Exercise description:
For the listing below, output exactly the lines from the line with "def writeSync (s" up to and including the line with "else takeSync s", and no other lines.

The input:
/-- The adapter region is no more: its entry is free. -/
def dropAdapterRegion (s : State) : State :=
  let l := s.load
  match least (fun n =>
      let r := regionNo s.memory n
      r.valid && r.kind == 2 && !r.created && r.base == l.adBase) 63 with
  | some n => setLoad (setRegion s n {}) { l with adEnable := false }
  | none => setLoad s { l with adEnable := false }

/-- SRV_ADAPTER_BASE and SRV_ADAPTER_CFG, refused while a program is loaded or a slot is in use (R297). -/
def writeAdapter (s : State) (o v : Nat) : State :=
  if progLive s ∨ s.load.adapters ≠ [] then { s with srv := { s.srv with cfgReject := true } }
  else match o with
    | 0x40 => setLoad s { s.load with adBase := setBits s.load.adBase 10 0 (v / 2 ^ 21) }
    | 0x44 => setLoad s { s.load with adBase := setBits s.load.adBase 26 11 (v % 2 ^ 16) }
    | _ =>
      if bit v 27 then enableAdapters s (bits v 15 0) (bits v 26 16)
      else
        let s := if s.load.adEnable then dropAdapterRegion s else s
        setLoad s { s.load with adUnits := bits v 15 0, adCount := bits v 26 16 }

/-- The proof registers, words 0x60 to 0x84: no effect while locked or while a program is loaded. -/
def writeProofRwl (p : Proofs) (o v : Nat) : Proofs :=
  match o with
  | 0x60 => { p with signEvery := bits v 5 0, pairGate := bit v 6 }
  | 0x64 => { p with base := setBits p.base 19 0 (v / 2 ^ 12) }
  | 0x68 => { p with base := setBits p.base 35 20 (v % 2 ^ 16) }
  | 0x6C => { p with size := v % 2 ^ 24 }
  | 0x70 => { p with pBase := setBits p.pBase 19 0 (v / 2 ^ 12) }
  | 0x74 => { p with pBase := setBits p.pBase 51 20 v }
  | 0x78 => { p with pSize := v % 2 ^ 24 }
  | 0x7C => { p with iBase := setBits p.iBase 19 0 (v / 2 ^ 12) }
  | 0x80 => { p with iBase := setBits p.iBase 51 20 v }
  | 0x84 => { p with iSize := v % 2 ^ 24 }
  | _ => p

def writeSrv (s : State) (o v : Nat) : State :=
  if o = 0x04 then writeSrvCtrl s v
  else if o = 0x08 then
    if bit v 18 then { s with srv := { s.srv with cfgReject := false } } else s
  else if o < 0x2C then { s with srv := writeSrvRwl s.srv o v }
  else if 0x40 ≤ o ∧ o < 0x4C then writeAdapter s o v
  else if 0x60 ≤ o ∧ o < 0x88 then
    if s.srv.lock || progLive s then s else { s with proofs := writeProofRwl s.proofs o v }
  else if o = 0x9C then { s with proofs := { s.proofs with pHead := v } }
  else if o = 0xA0 then { s with proofs := { s.proofs with iHead := v } }
  else s

/-! ### Device memory (R141, R160, R171, R303) -/

/-- Word +0x0 of a region entry. While a program is loaded, of a valid entry only WP acts, and only in a
write whose VALID bit is 1 (R141). -/
def writeRegion0 (r : Region) (fixed : Bool) (v : Nat) : Region :=
  if fixed then { r with wp := r.wp || (bit v 0 && bit v 4) }
  else if bit v 0 then
    { r with valid := true, kind := bits v 3 1, wp := r.wp || bit v 4, slot := bits v 10 8, created := false }
  else { r with valid := false, kind := bits v 3 1, wp := false, slot := bits v 10 8, created := false }

/-- Word `w` of region entry `n`. Entry 63 is fixed (R140). DEDUCED (log 84): an entry that an image
created and the driver has since written is the driver's, and the next launch does not remove it (R230). -/
def writeRegion (s : State) (n w v : Nat) : State :=
  if 63 ≤ n then s
  else
    let r := regionNo s.memory n
    let fixed := progLive s && r.valid
    match w with
    | 0 => setRegion s n (writeRegion0 r fixed v)
    | 1 => if fixed then s else setRegion s n { r with base := v % 2 ^ 27, created := false }
    | 2 => if fixed then s else setRegion s n { r with limit := v % 2 ^ 27, created := false }
    | _ => s

/-- A model slot that is not EMPTY has its far part over segment `g`. -/
def segHeld (s : State) (g : Nat) : Bool :=
  (List.range 8).any fun n =>
    let x := slotAt s n
    x.state != .empty && x.farBytes != 0 &&
    decide (farLo + g * farSeg < x.farAddr + x.farBytes ∧ x.farAddr < farLo + (g + 1) * farSeg)

/-- MEM_FAR_SEG. -/
def writeSeg (s : State) (g : Nat) (high : Bool) (v : Nat) : State :=
  if segHeld s g then s
  else { s with memory := { s.memory with far := upd {} s.memory.far g fun x =>
    if high then { x with host := setBits x.host 51 20 v }
    else { valid := bit v 0, write := bit v 1, host := setBits x.host 19 0 (v / 2 ^ 12) } } }

def writeMem (s : State) (o v : Nat) : State :=
  if 0x8000 ≤ o then writeSeg s ((o - 0x8000) / 8) (o % 8 != 0) v
  else if 0x1000 ≤ o ∧ o < 0x1400 then writeRegion s ((o - 0x1000) / 16) (o % 16 / 4) v
  else if o = 0x04 then
    sweepChannels { s with memory := { s.memory with
      scrubEn := bit v 0, spareEn := bit v 1, thresh := bits v 31 16 } }
  else s

/-! ### Ticks (R179, R182, R196, R208) -/

/-- TCK_SYNC_CFG: a new upstream link begins to acquire, and a new master can be designated, only while
no program is loaded (R184). -/
def writeSync (s : State) (v : Nat) : State :=
  if bits v 14 8 = s.tick.uplink ∨ progLive s then
    { s with tick := { s.tick with
      master := bit v 0 && s.lcf.eligible && (s.tick.master || !progLive s)
      uplink := bits v 14 8, depth := bits v 18 16 } }
  else takeSync s (bit v 0) (bits v 14 8) (bits v 18 16)

def writeTck (s : State) (o v : Nat) : State :=
  if o = 0x04 then
    let t := s.tick
    if t.lock then s
    else { s with tick := { t with
      quant := clampTo 4 256 (bits v 8 0), limit := clampTo 6 64 (bits v 22 16), spread := bit v 23
      lock := bit v 31 } }
  else if o = 0x10 ∧ !s.tick.lock then writeSync s v
  else s

/-! ### Fabric and links (R344, R355, R373, R374, R377, R378, R407) -/

/-- The sum of the units of FAB_VC_RESV, in which 0 acts as 1. -/
def resvSum (v : Nat) : Nat := ((List.range 8).map fun k => max 1 (bits v (4 * k + 3) (4 * k))).foldl (· + ·) 0

/-- The RWL registers of the block. -/
def writeFabRwl (f : Fab) (o v : Nat) : Fab :=
  match o with
  | 0x08 => { f with id := bits v 23 0 }
  | 0x1C => { f with unsched := bits v 6 0 }
  | 0x20 => { f with timeout := clampTo 16 30 (bits v 4 0) }
  | 0x24 => { f with collector := bits v 23 0, congEn := bit v 24 }
  | 0x28 => { f with ringBase := setBits f.ringBase 19 0 (v / 2 ^ 12) }
  | 0x2C => { f with ringBase := setBits f.ringBase 51 20 v }
  | 0x30 => { f with ringSize := v % 2 ^ 24 }
  | 0x3C => { f with thresh := bits v 25 16 }
  | 0x804 => if resvSum v ≤ 32 then { f with vcResv := BitVec.ofNat 32 v } else f
  | _ => f

/-- The fields of FAB_LINK_CTRL that only hold a value. -/
def writeLinkFields (l : Link) (locked : Bool) (v : Nat) : Link :=
  if locked then l
  else { l with nReplay := bits v 7 4, mRetrain := bits v 11 8
                vcMask := BitVec.ofNat 8 (bits v 23 16) ||| 3 }

/-- ENABLE changed. -/
def writeEnable (s : State) (n : Nat) (on : Bool) : State :=
  if on = (linkAt s n).enable then s
  else if on then startLink s n
  else linkOff (updLink s n fun l => { l with enable := false }) n

/-- FENCE and ELEC. A hedge whose ELEC is set later powers its lanes down. -/
def writeFence (s : State) (n : Nat) (on elec : Bool) : State :=
  let l := linkAt s n
  if on && !l.fence then setFence s n elec
  else if !on && l.fence then clearFence (updLink s n fun l => { l with elec := elec }) n
  else updLink s n fun l => { l with
    elec := elec, lanesOff := l.lanesOff || (elec && l.fence && l.state == .fenced) }

/-- FAB_LINK_CTRL of link `n`. -/
def writeLinkCtrl (s : State) (n v : Nat) : State :=
  let s := updLink s n fun l => writeLinkFields l s.fab.lock v
  let s := writeEnable s n (bit v 0)
  let s := writeFence s n (bit v 1) (bit v 2)
  if bit v 3 then rediscoverLink s n else s

/-- FAB_LINK_PLAN of link `n`. -/
def writeLinkPlan (s : State) (n v : Nat) : State :=
  if progLive s && carriesSched s n then s
  else updLink s n fun l => { l with plan := { l.plan with
    peer := bits v 23 0, peerLink := bits v 28 24, planned := bit v 29, spare := bit v 30 } }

Written solution:
def writeSync (s : State) (v : Nat) : State :=
  if bits v 14 8 = s.tick.uplink ∨ progLive s then
    { s with tick := { s.tick with
      master := bit v 0 && s.lcf.eligible && (s.tick.master || !progLive s)
      uplink := bits v 14 8, depth := bits v 18 16 } }
  else takeSync s (bit v 0) (bits v 14 8) (bits v 18 16)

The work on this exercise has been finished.